Department of Otorhinolaryngology, Medical University of Innsbruck, Innsbruck, Austria.
Int J Comput Assist Radiol Surg. 2024 Dec;19(12):2311-2319. doi: 10.1007/s11548-024-03242-8. Epub 2024 Oct 9.
Multi-zoom microscopic surface reconstructions of operating sites, especially in ENT surgeries, would allow multimodal image fusion for determining the amount of resected tissue, for recognizing critical structures, and novel tools for intraoperative quality assurance. State-of-the-art three-dimensional model creation of the surgical scene is challenged by the surgical environment, illumination, and the homogeneous structures of skin, muscle, bones, etc., that lack invariant features for stereo reconstruction.

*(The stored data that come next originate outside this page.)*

/-- An instruction that acts on every register is the soft reset. -/
theorem eq_srst_of_side {i : Instr} (h : i.side = .reset) : ∃ d, i = .srst d := by
  cases i
  case srst d => exact ⟨d, rfl⟩
  all_goals cases h

end Machine

end Sys2Proof

/-!
PROOFS. What each side leaves alone: ENC with the TX and PCM bytes, or DET and ACC with the RX bytes.
-/

namespace Sys2Proof.Machine

open Sys2Proof.Config

/-- The registers of DET and ACC and every RX byte are kept (R66, R64, R93). -/
structure KeepsRx (s t : State) : Prop where
  det : t.det = s.det
  acc : t.acc = s.acc
  bytes : ∀ a, 0x2000 ≤ a → a < 0x3000 → t.mem.lookup a = s.mem.lookup a

/-- The registers of ENC and every TX and PCM byte are kept (R65, R92, R95). -/
structure KeepsEnc (s t : State) : Prop where
  enc : t.enc = s.enc
  bytes : ∀ a, (0x1000 ≤ a ∧ a < 0x2000) ∨ 0x100000 ≤ a → t.mem.lookup a = s.mem.lookup a

/-- A legal access is naturally aligned and stays inside the RAM's depth (R96, R99). -/
theorem ramAccessOk_bound {p : Params} {r : Ram} {w : Width} {i : Nat} (h : ramAccessOk p r w i = true) :
    i % w.bytes = 0 ∧ i + w.bytes ≤ r.bytes p := by
  simpa [ramAccessOk] using h

/-- A naturally aligned access that begins in the TX window ends in it, whatever the depth (R92, R99). -/
theorem aligned_lt_window {w : Width} {j : Nat} (ha : j % w.bytes = 0) (hj : j < 0x1000) : j + w.bytes ≤ 0x1000 := by
  cases w <;> simp only [Width.bytes] at ha ⊢ <;> omega

/-- A sample writes PCM bytes and ENC's registers only (R182). -/
theorem execEngineStep_keeps {s t : State} (h : execEngineStep s = .next t) :
    KeepsRx s t ∧ t.params = s.params := by
  obtain ⟨-, rfl⟩ | ⟨-, -, he⟩ := execEngineStep_cases h
  · exact ⟨⟨rfl, rfl, fun _ _ _ => rfl⟩, rfl⟩
  · have hpcm : ∀ a, a < 0x3000 → (s.mem.writeLE (pcmAddr (s.enc.startOff.toNat + s.enc.pos.toNat))
        (s.engineSample.setWidth 32) 2).lookup a = s.mem.lookup a := fun a ha =>
      Memory.lookup_writeLE_outside _ _ _ _ _ (.inl (by simp [pcmAddr, Ram.base]; omega))
    subst he
    split
    · exact ⟨⟨rfl, rfl, fun a _ ha => hpcm a ha⟩, rfl⟩
    · exact ⟨⟨rfl, rfl, fun a _ ha => hpcm a ha⟩, rfl⟩

/-- No operation of ENC's side changes DET, ACC or an RX byte (R340). -/
theorem EncOp.keepsRx {g : State → StepResult} (hg : EncOp g) {s t : State} (hx : g s = .next t) :
    KeepsRx s t ∧ t.params = s.params := by
  cases hg with
  | config f hf =>
    obtain rfl := Host.Outcome.next.inj hx
    obtain ⟨-, he⟩ | ⟨-, he⟩ := s.lockedWrite_cases (fun t => t.setEnc (f t.enc)) <;> rw [he]
    · exact ⟨⟨rfl, rfl, fun _ _ _ => rfl⟩, rfl⟩
    · exact ⟨⟨rfl, rfl, fun _ _ _ => rfl⟩, rfl⟩
  | start c =>
    obtain rfl := Host.Outcome.next.inj hx
    obtain ⟨-, he⟩ | ⟨-, he⟩ := s.lockedWrite_cases (fun t => t.startRender c) <;> rw [he]
    · exact ⟨⟨rfl, rfl, fun _ _ _ => rfl⟩, rfl⟩
    · exact ⟨⟨by simp, by simp, by simp⟩, by simp⟩
  | clearWerr k =>
    obtain rfl := Host.Outcome.next.inj hx
    exact ⟨⟨rfl, rfl, fun _ _ _ => rfl⟩, rfl⟩
  | ram r w j v hr =>
    obtain ⟨-, he⟩ | ⟨-, -, he⟩ | ⟨hok, -, he⟩ := ramWrite_cases r w j v s <;>
      obtain rfl := Host.Outcome.next.inj (he.symm.trans hx)
    · exact ⟨⟨rfl, rfl, fun _ _ _ => rfl⟩, rfl⟩
    · exact ⟨⟨rfl, rfl, fun _ _ _ => rfl⟩, rfl⟩
    · refine ⟨⟨rfl, rfl, fun a ha ha' => Memory.lookup_writeLE_outside _ _ _ _ _ ?_⟩, rfl⟩
      obtain ⟨rfl, hj⟩ | rfl := hr
      · have := aligned_lt_window (ramAccessOk_bound hok).1 hj
        exact .inr (by simp only [Ram.base]; omega)
      · exact .inl (by simp only [Ram.base]; omega)
  | engine => exact execEngineStep_keeps hx

/-- No instruction but those of the side of DET and ACC and the soft reset changes DET, ACC or an RX byte. -/
theorem exec_keepsRx {i : Instr} {s t : State} (hi : i.side = .quiet ∨ i.side = .enc) (hx : exec i s = .next t) :
    KeepsRx s t ∧ t.params = s.params := by
  obtain hi | hi := hi
  · obtain ⟨u, hu, v, e, r, rfl⟩ := exec_quiet hi s
    obtain rfl := Host.Outcome.next.inj (hu.symm.trans hx)
    exact ⟨⟨rfl, rfl, fun _ _ _ => rfl⟩, rfl⟩
  · exact (exec_enc hi).keepsRx hx
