-- ==== Sys2Proof/Machine/Codes.lean ====
section
/-! DEFINITION. The 16-bit codes of the spec's code tables, one constant per mnemonic, and the domain of R701 and R702. -/

namespace Sys2Proof.Code
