/-- What the edge sends (R534, R540, R541). -/
inductive NetOut where
  | response (dest : NetSrc) (bytes : List Byte)
  | pfc (prio : Nat)
  /-- To a module, by its entry of the peer table (R533, R542). -/
  | roce (peer : Nat) (entry : List Word) (m : RoceMsg)
  deriving DecidableEq, Repr, Inhabited


/-! ### Search and embedding unit (ch. 12) -/

/-- A span ranking (R486): its engine and the engine's number for it, the spans in rank order, how many have been returned,
and the page returned last. -/
structure Ranking where
  die : Nat := 0
  id : Nat := 0
  order : List Nat := []
  given : Nat := 0
  page : List Nat := []
  deriving DecidableEq, Repr, Inhabited

/-- A LOOKUP under owner pooling (R491): its item, ring position, module count, next stage, the block, the entries of each
output row, elements per row, the bound body, when the last chunk came, and the time it waits for one. -/
structure Pooling where
  batch : Nat := 0
  item : Item := {}
  table : Nat := 0
  base : Word := 0
  pos : Nat := 0
  count : Nat := 1
  stage : Nat := 0
  block : List (BitVec 32) := []
  rows : List Nat := []
  width : Nat := 1
  sinceNs : Nat := 0
  /-- POOL_TIMEOUT_US in nanoseconds, as at the item's arrival (R648). -/
  timeoutNs : Nat := 0
  deriving DecidableEq, Repr, Inhabited

/-- A row store entry (R496, R497): FILLING or VALID with the row's bytes and where they stand, prefetched and not yet read, last
read or claimed. -/
structure StoreRow where
  filling : Bool := true
  data : List Byte := []
  size : Nat := 0
  /-- The row's state address. -/
  addr : Nat := 0
  ahead : Bool := false
  lastNs : Nat := 0
  deriving DecidableEq, Repr, Inhabited

/-- The unit: rankings held and rank requests that wait, pooling lookups, published lists and tables whose completions are
due (with the base replaced), the row store and the reads of rows in the period (key: table · 2^40 + row), and when the period
began. -/
structure Seu where
  rankings : List Ranking := []
  rankWait : List Ranking := []
  pools : List Pooling := []
  lists : List (Item × Word) := []
  tables : List (Item × Word) := []
  /-- Items that arrived before their table's publish, with the BASE each is bound to (R495). -/
  bound : List (Item × Word) := []
  store : SMap StoreRow := []
  reads : SMap Nat := []
  windowNs : Nat := 0
  deriving DecidableEq, Repr, Inhabited


/-! ### What leaves the module -/

/-- Messages to another module of the node over the trail links or to another node (R39, ch. 03, 04, 09, 13, 19). -/
inductive Msg where
  | share (session : Word) (x : ShardShare)
  | shareDone (session : Word) (code : Nat)
  | reviveDone (session : Word) (code : Nat)
  | handoverAck (origin : Word) (custody : BitVec 32)
  | probe (origin : Word)
  | probeAnswer (origin : Word) (held : Bool) (custody : BitVec 32)
  | spanRequest (item : Item)
  | words (kind : Nat) (ws : List Word)
  /-- One XFER item of a sub-batch: the step, and up to two batch entries; the last one has LAST = 1 (R355). -/
  | subItem (last : Bool) (step : BitVec 32) (ws : List Word)
  /-- A session-parameter item: the step, and the payload words (R763). -/
  | params (session : Word) (step : BitVec 32) (ws : List Word)
  /-- The report of a refused tag for a queue of its issuer's module (R576). -/
  | refused (queue : Nat) (ws : List Word)
  deriving DecidableEq, Repr, Inhabited

/-- Everything the module sends to something outside it, in order. -/
inductive Out where
  | completion (c : Completion)
  | hostWrite (fn : Nat) (addr : Word) (ws : List Word)
  | toModule (module : Nat) (cls : Nat) (m : Msg)
  | larderData (next : Bool) (die : Nat) (la : Nat) (tally : Nat) (data : List Byte)
  | chunk (next : Bool) (id : Nat) (vals : List (BitVec 32))
  | net (port : Nat) (m : NetOut)
  /-- A flit: the parts of frames in the payload of a DATA flit, or the payload's words, and the control word (R568). -/
  | flit (port : Nat) (parts : List FlitPart) (payload : List Word) (ctl : Word)
  | mgmt (addr : Nat) (ws : List Word)
  deriving DecidableEq, Repr, Inhabited

/-! ### The machine -/

/-- The state of the module. -/
structure State where
  /-- The module's time base in nanoseconds (R8). -/
  now : Nat := 0
  /-- The commands that wait, first in first out (the model's own). -/
  pending : List Instr := []
  /-- When each periodic event last took effect, on the time base (see State.periodic). -/
  ticks : SMap Nat := []
  /-- Number of free values used so far (the model's own): each is `Config.x` of this counter. -/
  free : Nat := 0
  /-- Register file: values that differ from the reset value, by number of R637. -/
  regs : SMap Word := []
  /-- Shadows of RWS registers that differ from the value in effect (R17, R646). -/
  shadow : SMap Word := []
  /-- Byte contents of every memory (see Ops.lean for the address layout); unlisted bytes read 0. -/
  mem : List Host.Cell := []
  out : List Out := []
  plat : Plat := {}
  host : HostPort := {}
  hq : Hq := {}
  tly : Tly := {}
  tsm : Tsm := {}
  hmp : Hmp := {}
  kvs : Kvs := {}
  cmp : Compute := {}
  comp : Comp := {}
  txt : Txt := {}
  cfg : Cfg := {}
  fw : Fw := {}
  trl : SMap TrailPort := []
  fab : Fab := {}
  snp : Snap := {}
  dram : Dram := {}
  sett : Sett := {}
  net : Net := {}
  seu : Seu := {}
  flt : Flt := {}
  deriving DecidableEq, Repr, Inhabited

/-- Why the machine stops.  No command of the spec ends a run here: see '## Stops' in NOTES.md. -/
inductive Fault where
  /-- Never raised: the spec gives every row an effect or a report.  Safe. -/
  | neverRaised
  deriving DecidableEq, Repr

/-- Why a command has no meaning. -/
inductive Refusal where
  /-- An arm of exec not yet modelled; carries the mnemonic.  Safe. -/
  | notModelled (mnemonic : String)
  deriving DecidableEq, Repr

/-- The module at the start of the POWER_ON sequence (R708, R709, R714): every register at the Reset column's value,
no fuse blown, every tally 0, memories clear, no session, nothing waiting. -/
def State.reset : State := {}

end Sys2Proof.Machine
end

An adaptive near-infrared pattern projector illuminates the surgical scene with optimized patterns to yield accurate dense multi-zoom stereoscopic surface reconstructions. The approach does not impact the clinical workflow. The new method is compared to state-of-the-art approaches and is validated by determining its reconstruction errors relative to a high-resolution 3D-reconstruction of CT data.
200 surface reconstructions were generated for 5 zoom levels with 10 reconstructions for each object illumination method (standard operating room light, microscope light, random pattern and adaptive NIR pattern). For the adaptive pattern, the surface reconstruction errors ranged from 0.5 to 0.7 mm, as compared to 1-1.9 mm for the other approaches. The local reconstruction differences are visualized in heat maps.
Adaptive near-infrared (NIR) pattern projection in microscopic surgery allows dense and accurate microscopic surface reconstructions for variable zoom levels of small and homogeneous surfaces. This could potentially aid in microscopic interventions at the lateral skull base and potentially open up new possibilities for combining quantitative intraoperative surface reconstructions with preoperative radiologic imagery.
对手术部位(尤其是耳鼻喉科手术)进行多缩放微观表面重建,将允许进行多模态图像融合,以确定切除组织的量、识别关键结构,并为术中质量保证提供新工具。由于手术环境、照明以及皮肤、肌肉、骨骼等均匀结构缺乏立体重建的不变特征,因此,最先进的手术场景三维模型创建技术受到了挑战。
自适应近红外模式投影仪用优化的模式照亮手术场景,以获得准确的密集多缩放立体表面重建。该方法不会影响临床工作流程。将新方法与最先进的方法进行比较,并通过确定其相对于 CT 数据的高分辨率 3D 重建的重建误差来验证该方法。
为 5 个缩放级别生成了 200 个表面重建,每个物体照明方法(标准手术室灯光、显微镜灯光、随机模式和自适应近红外模式)都有 10 个重建。对于自适应模式,表面重建误差范围为 0.5 至 0.7 毫米,而其他方法的误差范围为 1 至 1.9 毫米。局部重建差异以热图形式可视化。
在显微镜手术中使用自适应近红外(NIR)模式投影,可以对小而均匀表面的不同缩放级别进行密集且准确的微观表面重建。这可能有助于在侧颅底进行显微镜干预,并有可能为将定量术中表面重建与术前放射图像相结合开辟新的可能性。